■ **About this exercise**:
Starting at the line that contains "s.cal := by", repeat each line exactly until the records end, keeping both the first and the last.

■ **Recorded information**:
◆ ◆ ◆ ◆ ◆ ◆ ◆

@[simp] theorem State.frontRouteTakesEffect_timebase (s : State) : (s.frontRouteTakesEffect).timebase = s.timebase := by
  unfold State.frontRouteTakesEffect; (repeat' split) <;> simp
@[simp] theorem State.frontRouteTakesEffect_phase (s : State) : (s.frontRouteTakesEffect).phase = s.phase := by
  unfold State.frontRouteTakesEffect; (repeat' split) <;> simp
@[simp] theorem State.frontRouteTakesEffect_resetN (s : State) : (s.frontRouteTakesEffect).resetN = s.resetN := by
  unfold State.frontRouteTakesEffect; (repeat' split) <;> simp
@[simp] theorem State.frontRouteTakesEffect_fdp (s : State) : (s.frontRouteTakesEffect).fdp = s.fdp := by
  unfold State.frontRouteTakesEffect; (repeat' split) <;> simp
@[simp] theorem State.frontRouteTakesEffect_vin (s : State) : (s.frontRouteTakesEffect).vin = s.vin := by
  unfold State.frontRouteTakesEffect; (repeat' split) <;> simp
@[simp] theorem State.frontRouteTakesEffect_rvc (s : State) : (s.frontRouteTakesEffect).rvc = s.rvc := by
  unfold State.frontRouteTakesEffect; (repeat' split) <;> simp
@[simp] theorem State.frontRouteTakesEffect_gle (s : State) : (s.frontRouteTakesEffect).gle = s.gle := by
  unfold State.frontRouteTakesEffect; (repeat' split) <;> simp
@[simp] theorem State.frontRouteTakesEffect_rsl (s : State) : (s.frontRouteTakesEffect).rsl = s.rsl := by
  unfold State.frontRouteTakesEffect; (repeat' split) <;> simp
@[simp] theorem State.frontRouteTakesEffect_mnu (s : State) : (s.frontRouteTakesEffect).mnu = s.mnu := by
  unfold State.frontRouteTakesEffect; (repeat' split) <;> simp
@[simp] theorem State.frontRouteTakesEffect_sct (s : State) : (s.frontRouteTakesEffect).sct = s.sct := by
  unfold State.frontRouteTakesEffect; (repeat' split) <;> simp
@[simp] theorem State.frontRouteTakesEffect_chu (s : State) : (s.frontRouteTakesEffect).chu = s.chu := by
  unfold State.frontRouteTakesEffect; (repeat' split) <;> simp
@[simp] theorem State.frontRouteTakesEffect_cal (s : State) : (s.frontRouteTakesEffect).cal = s.cal := by
  unfold State.frontRouteTakesEffect; (repeat' split) <;> simp
@[simp] theorem State.frontRouteTakesEffect_pending (s : State) : (s.frontRouteTakesEffect).pending = s.pending := by
  unfold State.frontRouteTakesEffect; (repeat' split) <;> simp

◆ ◆ ◆ ◆ ◆ ◆ ◆

■ **Solution for this problem**:
@[simp] theorem State.frontRouteTakesEffect_cal (s : State) : (s.frontRouteTakesEffect).cal = s.cal := by
  unfold State.frontRouteTakesEffect; (repeat' split) <;> simp
@[simp] theorem State.frontRouteTakesEffect_pending (s : State) : (s.frontRouteTakesEffect).pending = s.pending := by
  unfold State.frontRouteTakesEffect; (repeat' split) <;> simp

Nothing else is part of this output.